Scio v0.14.0

Coders

Some coders have moved away from the default implicit scope. By updating to scio 0.14, you may encounter the following error:

Cannot find an implicit Coder instance for type:
...

If the type is or contains an Avro class (either GenericRecord or a SpecificRecord implementation), you can import the com.spotify.scio.avro._ package to get the implicit avro coders back in scope. This is likely to happen if you are using any readAsAvro.. API or AvroSortedBucketIO from scio-smb. See avro removed from core for more details.

If the type relied on a fallback coder, we advise you to create a custom coder. See coders for more details. If you want to use kryo implicit fallback coders as before, this requires now to import com.spotify.scio.coders.kryo._ explicitly.

Avro removed from core

Avro coders are now a part of the com.spotify.scio.avro package.

import com.spotify.scio.avro._

Update direct usage:

- Coder.avroGenericRecordCoder(schema)
+ avroGenericRecordCoder(schema)
- Coder.avroGenericRecordCoder
+ avroGenericRecordCoder
- Coder.avroSpecificRecordCoder[T]
+ avroSpecificRecordCoder[T]
- Coder.avroSpecificFixedCoder[U]
+ avroSpecificFixedCoder[U]

Dynamic avro and protobuf writes are now in com.spotify.scio.avro.dynamic. If using saveAsDynamicAvroFile or saveAsDynamicProtobufFile, add the following:

import com.spotify.scio.avro.dynamic._

Avro schemas are now in com.spotify.scio.avro.schemas package:

import com.spotify.scio.avro.schemas._

Materialize no longer splittable

Materialize was previously implemented using an Avro wrapper around byte arrays. To keep materialize in scio-core it has been reimplemented with saveAsBinaryFile, which writes a sequence of records with no sub-file blocks, and thus does not support trivially splitting the file on read. We have found little use of materialize for large datasets that are not also saved permanently, so we expect the impact of this change to be minimal.

New binaryFile read

See the relevant binaryFile scaladoc and example BinaryInOut.

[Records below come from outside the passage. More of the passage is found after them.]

/-- A byte-granular field fails at its own stage and cursor. -/
theorem takeField_error_at {len c n : Nat} {st : Stage} {f : Failure} (hn : 0 < n)
    (h : takeField len c n st = .error f) : f.stage = st ∧ f.off = c := by
  obtain ⟨-, rfl⟩ | ⟨-, -, rfl⟩ := (takeField_error_iff hn).1 h <;> exact ⟨rfl, rfl⟩

/-- The span step fails at stage `PAYLOAD` and at its cursor. -/
theorem takeSpan_error_at {len c : Nat} {f : Failure} (h : takeSpan len c = .error f) :
    f.stage = .payload ∧ f.off = c := by
  obtain ⟨-, rfl⟩ | ⟨-, -, rfl⟩ := takeSpan_error_iff.1 h <;> exact ⟨rfl, rfl⟩

/-- `PARSE` fails at a stage of the table of 43_assembler.md R89. -/
theorem parseFailure_stage_ne_none (len : Nat) : (parseFailure len).stage ≠ .none := by
  unfold parseFailure
  repeat' split
  all_goals exact nofun

/-- `PARSE` fails at an offset no later than the end of the frame. -/
theorem parseFailure_off_le (len : Nat) : (parseFailure len).off ≤ 8 * len := by
  unfold parseFailure
  repeat' split
  all_goals dsimp only; omega

/-! The two ways an operation ends. -/

/-- A failure with a stage, raised at an offset its register holds, keeps the invariant. -/
theorem State.Inv.raise {s : State} {ds : List Dest} {f : Failure} (h : s.Inv) (hstage : f.stage ≠ .none)
    (hoff : f.off < 2 ^ Config.curWidth s.cap) (hspan : (raise ds f s).spanFits) : (raise ds f s).Inv where
  bufSorted := by simpa using h.bufSorted
  bufBelowCap := by simpa using h.bufBelowCap
  lenFits := by simpa using h.lenFits
  curFits := by simpa using h.curFits
  span := hspan
  errOffFits := by simpa using hoff
  errIffCode := by simp
  codeIffStage := by simp [hstage]
  successOffset := by simp
  doneIfErr := by simp

/-- A success that leaves the buffer, `LEN` and `CAP` alone, with a cursor and a span that fit, keeps the invariant. -/
theorem State.Inv.succeed {s t : State} (h : s.Inv) (hcap : t.cap = s.cap) (hbuf : t.buf = s.buf)
    (hlen : t.len = s.len) (hcur : t.cur < 2 ^ Config.curWidth s.cap) (hspan : t.spanFits) : (succeed t).Inv where
  bufSorted := by simpa [hbuf] using h.bufSorted
  bufBelowCap := by simpa [hbuf, hcap] using h.bufBelowCap
  lenFits := by simpa [hlen, hcap] using h.lenFits
  curFits := by simpa [hcap] using hcur
  span := hspan
  errOffFits := Nat.two_pow_pos _
  errIffCode := by simp
  codeIffStage := by simp
  successOffset := by simp
  doneIfErr := by simp

/-- A cursor within the frame fits its register. -/
theorem State.Inv.lt_curWidth_of_le {s : State} {c : Nat} (h : s.Inv) (hc : c ≤ 8 * s.len) :
    c < 2 ^ Config.curWidth s.cap :=
  lt_curWidth (Nat.le_trans hc (Nat.mul_le_mul_left 8 h.lenFits))

/-! The instructions keep the invariant. -/

theorem execRdbits_keeps_inv {w : Width} {s t : State} (h : s.Inv) (he : execRdbits w s = .next t) : t.Inv := by
  obtain ⟨-, rfl⟩ | ⟨hl, -, rfl⟩ := execRdbits_next he
  · exact h.raise nofun h.curFits h.span
  · exact h.succeed rfl rfl rfl (h.lt_curWidth_of_le hl) h.span

theorem execRdfc_keeps_inv {s t : State} (h : s.Inv) (he : execRdfc s = .next t) : t.Inv := by
  obtain ⟨f, hf, rfl⟩ | ⟨-, hl, -, rfl⟩ := execRdfc_next he
  · obtain ⟨hstage, hoff⟩ := takeField_error_at (by decide) hf
    exact h.raise (hstage ▸ nofun) (hoff ▸ h.curFits) h.span
  · exact h.succeed rfl rfl rfl (h.lt_curWidth_of_le hl) h.span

parquet-tensorflow metadata

When using tensorflow with scio-parquet, you must now depend on scio-tensorflow as well.

The parquet-tensorflow API has been migrated from custom parquet-extra to the official metadata API.

schema and projection are now of type org.tensorflow.metadata.v0.Schema.

scio-smb provided implementations

When using scio-smb, you also need to depend on the scio module that provides the file format implementation you want to use. See Sort-Merge-Bucket for more details.